Preconceitos no lugar da lei

Podem pensar o que quiserem sobre Deus e sobre o mundo os juízes-conselheiros do Supremo Tribunal Administrativo (STA) que decidiram reduzir o valor da indemnização a pagar por um hospital a uma doente a quem uma operação mal-sucedida danificou irremediavelmente o nervo pudendo. Podem até acreditar piamente que as mulheres, assim como os negros, não têm alma. E é-lhes até permitido crer que um dia verão um porco a voar no céu de Lisboa. Aos juízes-conselheiros é permitido acreditar em tudo o que lhes apeteça.

Agora o que os juízes-conselheiros não podem fazer, porque Portugal é um Estado de direito, é exercer a Justiça que têm como função utilizando critérios que assentam nas suas convicções e crenças pessoais. O que os juízes-conselheiros não podem é querer aplicar a sua visão do mundo como norma a seguir pelos outros. O que os juízes-conselheiros não podem é emitir uma sentença em que não respeitam a legislação do país e os direitos dos cidadãos inscritos na Constituição e nas leis.

O caso é conhecido (PÚBLICO 18/10/2014 e 21/10/2014). Há 19 anos, uma mulher, empregada doméstica, casada, mãe de dois filhos, foi operada na Maternidade Alfredo da Costa (MAC). Nessa operação foi-lhe indevidamente cortado o nervo pudendo, o que resultou numa deficiência medicamente avaliada em 73%, de incapacidade de controlo muscular diversa, a qual provoca dificuldade em andar e em sentar-se, incontinência urinária, incontinência fecal, muita dificuldade em ter relações sexuais, inchaço, perda de sensibilidade na zona vaginal e dores e mal-estar crónicos.

Hoje com 70 anos e já viúva, a mulher em causa viu finalmente o STA analisar o recurso apresentado pela direcção da MAC da sentença emitida há quase duas décadas pelo tribunal de primeira instância. E a conclusão dos juízes-conselheiros é a de que a indemnização que a mulher irá receber da maternidade seja reduzida de 172 mil euros para 111 mil euros.

Para além do facto de o STA ter levado quase duas décadas para se pronunciar, a surpresa que causou maior indignação veio das teses sobre sexualidade. Assim, para os juízes-conselheiros a mulher “já tinha 50 anos e dois filhos” na altura da operação. O que consideram ser uma “idade em que a sexualidade não tem a importância que assume em idades mais jovens, importância, essa, que vai diminuindo à medida que a idade avança”.

A indignação causada por esta decisão atingiu vários tons. A reacção mais desinteressante do ponto de vista político foi a constatação de que os dois juízes-conselheiros e a juíza-conselheira em causa têm idades entre 56 e 64 anos, o que poderia levar a concluir que esta concepção limitativa do direito à vivência plena da sexualidade lhes poderia ser extensiva.

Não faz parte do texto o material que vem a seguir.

/-- R199, R205: the parse result of the oldest packet of a pipe is delivered. -/
def Dev.parseResult (d : Dev) (pipe : Nat) : Dev :=
  match d.oldest (fun s => decide (s = .taken pipe)) with
  | none => d
  | some i =>
    let p := d.pkt i
    let perr := parW p 0 31 24
    let d1 := if perr = 0 then d else d.parCount (7 + perr)
    match p.punt3, p.reinj with
    | some r, false => d1.puntPkt i r 0 0 0 false
    | _, _ =>
      let d2 := d1.pktUpd i (fun q => { q with stage := .parsed })
      match d1.snoopOf p with
      | some r => (d2.puntOffer r p.conf { header := puntHeader p r 0 0 0 true false, par := p.par, pkt := none, data := p.data }).1
      | none => d2

/-! ### Keys and lookups (R209 to R216) -/

/-- Word w of CLS_PROF(j). -/
def Dev.profW (d : Dev) (j w : Nat) : Nat := d.rdN (clsBase + 0x200 + 0x20 * j + 4 * w)

def Dev.profN (d : Dev) (j : Nat) : Nat := bits (d.profW j 4) 4 0

/-- R209: the key words of a profile for a packet, with CMETA in word 28. -/
def Dev.keyWords (d : Dev) (j : Nat) (p : Pkt) (cmeta : Nat) : List Nat :=
  (upTo (d.profN j)).map (fun s =>
    let w := bits (d.profW j (s / 6)) (5 * (s % 6) + 4) (5 * (s % 6))
    if w = 28 then cmeta else p.par.getD w 0)

/-- The words of a key as one number, word 0 lowest. -/
def wordsNat : List Nat → Nat
  | [] => 0
  | w :: ws => w + 2 ^ 32 * wordsNat ws

/-- R210: the lowest visible matching entry of the associative memory. -/
def Dev.amLookup (d : Dev) (prof ver key : Nat) : Option AmEnt :=
  (d.flow.am.find? (fun kv => d.visible kv.2.ctl ver && bit (ctlProf kv.2.ctl) prof &&
    decide (Nat.land (Nat.xor key kv.2.key) kv.2.mask = 0))).map (fun kv => kv.2)

/-- CRC-32C (RFC 3720), one byte into the running register. -/
def crcByte (c : Nat) (b : Byte) : Nat :=
  (upTo 8).foldl (fun x _ => if x % 2 = 1 then Nat.xor (x / 2) 0x82F63B78 else x / 2) (Nat.xor c b.toNat)

/-- CRC-32C of a byte string. -/
def crc32c (bs : List Byte) : Nat := Nat.xor (bs.foldl crcByte 0xFFFFFFFF) 0xFFFFFFFF

def tblW (d : Dev) (t w : Nat) : Nat := d.rdN (clsBase + 0x400 + 0x10 * t + 4 * w)

/-- R215: the hit of an exact-match table. -/
def Dev.exactLookup (d : Dev) (t : Nat) (key : List Nat) (ver : Nat) : Option ChEnt :=
  let b := bits (tblW d t 2) 20 0 / 4
  let base := bits (tblW d t 1) 16 0
  let sz := if key.length ≤ 6 then 1 else 2
  let kb := key.flatMap (fun w => leBytes 4 w)
  let h1 := crc32c kb % b
  let h2 := crc32c (kb ++ [1]) % b
  let cands := ((upTo 4).map (fun e => 4 * h1 + e)) ++ ((upTo 4).map (fun e => 4 * h2 + e))
  (cands.map (fun ix => Tab.get {} d.flow.ch (base + sz * ix))).find? (fun e => d.visible e.ctl ver && decide (e.key = key))

/-- R216: the hit of a prefix table: the greatest length, the lowest address of equals. -/
def Dev.prefixLookup (d : Dev) (t : Nat) (key : List Nat) (ver : Nat) : Option ChEnt :=
  let n := 32 * key.length
  let base := bits (tblW d t 1) 16 0
  let num := fun (ws : List Nat) => ws.foldl (fun a w => 2 ^ 32 * a + w) 0
  let k := num key
  (d.flow.ch.foldl (fun (m : Option ChEnt) kv =>
    let e := kv.2
    if base ≤ kv.1 ∧ kv.1 < base + bits (tblW d t 2) 20 0 ∧ d.visible e.ctl ver = true ∧ e.plen ≤ n ∧
       k / 2 ^ (n - e.plen) = num e.key / 2 ^ (n - e.plen) then
      (match m with
       | some x => if x.plen < e.plen then some e else m
       | none => some e)
    else m) none)

/-- Where a chain lookup comes from (R213). -/
inductive Origin
  | owner (o : Nat)
  | port (n : Nat)
  deriving DecidableEq, Repr

/-- R213: owner_ok. -/
def Dev.ownerOk (d : Dev) (t : Nat) (o : Origin) : Bool :=
  let w := bits (tblW d t 0) 15 10
  decide (w = 32) || (match o with
    | .owner x => decide (x = w) || decide (x = 32)
    | .port n => (d.ent w).valid && bit (d.ent w).ports n)

/-- How classification ends (R213, R217): a result, a punt with its result, or the port's default for a miss or a failure. -/
inductive ClsEnd
  | res (r : Nat)
  | punt (r : Nat)
  | dflt (fail : Bool)
  deriving DecidableEq, Repr

def resKind (r : Nat) : Nat := bits r 1 0

/-- R218: chain, with the fuel of the eight tables. The list holds the counters to increment. -/
def Dev.chain (d : Dev) (p : Pkt) : Nat → Nat → Nat → Option Nat → Origin → ClsEnd × List Nat
  | 0, _, _, _, _ => (.dflt false, [18])
  | fuel + 1, n, cmeta, t, org =>
    let bad := match t with
      | some x => decide (n ≤ x)
      | none => false
    if bad || !bit (tblW d n 0) 0 || !d.ownerOk n org then (.dflt false, [18])
    else
      let key := d.keyWords (bits (tblW d n 0) 5 2) p cmeta
      let hit := if bit (tblW d n 0) 1 then d.prefixLookup n key p.ver else d.exactLookup n key p.ver
      match hit with
      | some e =>
        match resKind e.res with
        | 0 => (.res e.res, [2 + n])
        | 2 => (.punt e.res, [2 + n])
        | 3 => (.dflt false, [2 + n])
        | _ =>
          let r := d.chain p fuel (bits e.res 6 4) (bits e.res 255 224) (some n) (.owner (ctlOwner e.ctl))
          (r.1, (2 + n) :: r.2)
      | none =>
        if bit (tblW d n 0) 6 then
          let r := d.chain p fuel (bits (tblW d n 0) 9 7) cmeta (some n) org
          (r.1, (10 + n) :: r.2)
        else (.dflt false, [10 + n])

def Dev.clsPort (d : Dev) (n : Nat) : Nat := d.rdN (clsBase + 0x100 + 4 * n)

/-- R218: classify a packet. -/
def Dev.classifyPkt (d : Dev) (p : Pkt) : ClsEnd × List Nat :=
  let c := d.clsPort p.port
  if parW p 0 31 24 ≠ 0 then (.dflt true, [])
  else
    let cls := parW p 0 10 8
    let prof := bits c (19 + 4 * cls) (16 + 4 * cls)
    if 10 < d.profN prof then d.chain p 9 (bits (d.profW prof 4) 10 8) 0 none (.port p.port)
    else match d.amLookup prof p.ver (wordsNat (d.keyWords prof p 0)) with
      | some e =>
        match resKind e.res with
        | 0 => (.res e.res, [0])
        | 2 => (.punt e.res, [0])
        | 3 => (.dflt false, [0])
        | _ =>
          let r := d.chain p 9 (bits e.res 6 4) (bits e.res 255 224) none (.owner (ctlOwner e.ctl))
          (r.1, 0 :: r.2)
      | none =>
        if bit c 7 then
          let r := d.chain p 9 (bits c 10 8) 0 none (.port p.port)
          (r.1, 1 :: r.2)
        else (.dflt false, [1])

/-- CLS_DEFRES(i), as 256 bits. -/
def Dev.defRes (d : Dev) (i : Nat) : Nat := wordsNat ((upTo 8).map (fun w => d.rdN (clsBase + 0x1000 + 0x20 * i + 4 * w)))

Mas a questão central prende-se com o facto de os juízes-conselheiros verterem para os critérios jurídicos com que analisam o caso concepções sobre a sexualidade que reproduzem preconceitos e estereótipos inerentes a uma concepção ultrapassada e arcaica que choca com o que é hoje o discurso da medicina e da sexologia. Ou seja, na argumentação dos juízes-conselheiros prevalece uma concepção da sexualidade que atribui a esta apenas uma função reprodutiva, esgotada a qual as mulheres sofreriam uma espécie de morte erótica.

Como defendiam dois sexólogos citados pelo PÚBLICO, num debate sério não há espaço para tal tipo de discurso. Entre eles, Júlio Machado Vaz declarava: “São afirmações que estão erradas do ponto de vista científico. Ainda há poucos meses saíram artigos científicos na imprensa internacional confirmando aquilo que já sabíamos: uma larga percentagem de mulheres tem uma vida erótica mais satisfatória entre os 50 e os 60 anos do que antes, porque se sente mais liberta de tabus.”

É esta a base científica que leva a que o sistema jurídico e constitucional garanta o direito a uma vida sexual livre e plena enquanto elemento e base estruturante da personalidade de cada pessoa. Um direito de personalidade que na Constituição está consagrado no artigo 26.º e que o advogado Ricardo Amaral sintetizava de forma lapidar: “Não faz sentido associar a maternidade à sexualidade. Nem fazer depender da idade um direito de personalidade – como é o caso da sexualidade.” E conclui que “os direitos de personalidade relacionam-se com a dignidade humana”, sendo reconhecidos de forma “igual num bebé ou numa mulher de 90 anos”.

Ora, neste caso os juízes-conselheiros do STA não cumpriram a sua função de modo imparcial e no respeito estrito pela lei, deixando que o seu preconceito e a sua visão retrógrada do mundo e da vida, impugnada aliás nesta matéria pelos resultados da ciência, atente contra a dignidade de uma mulher.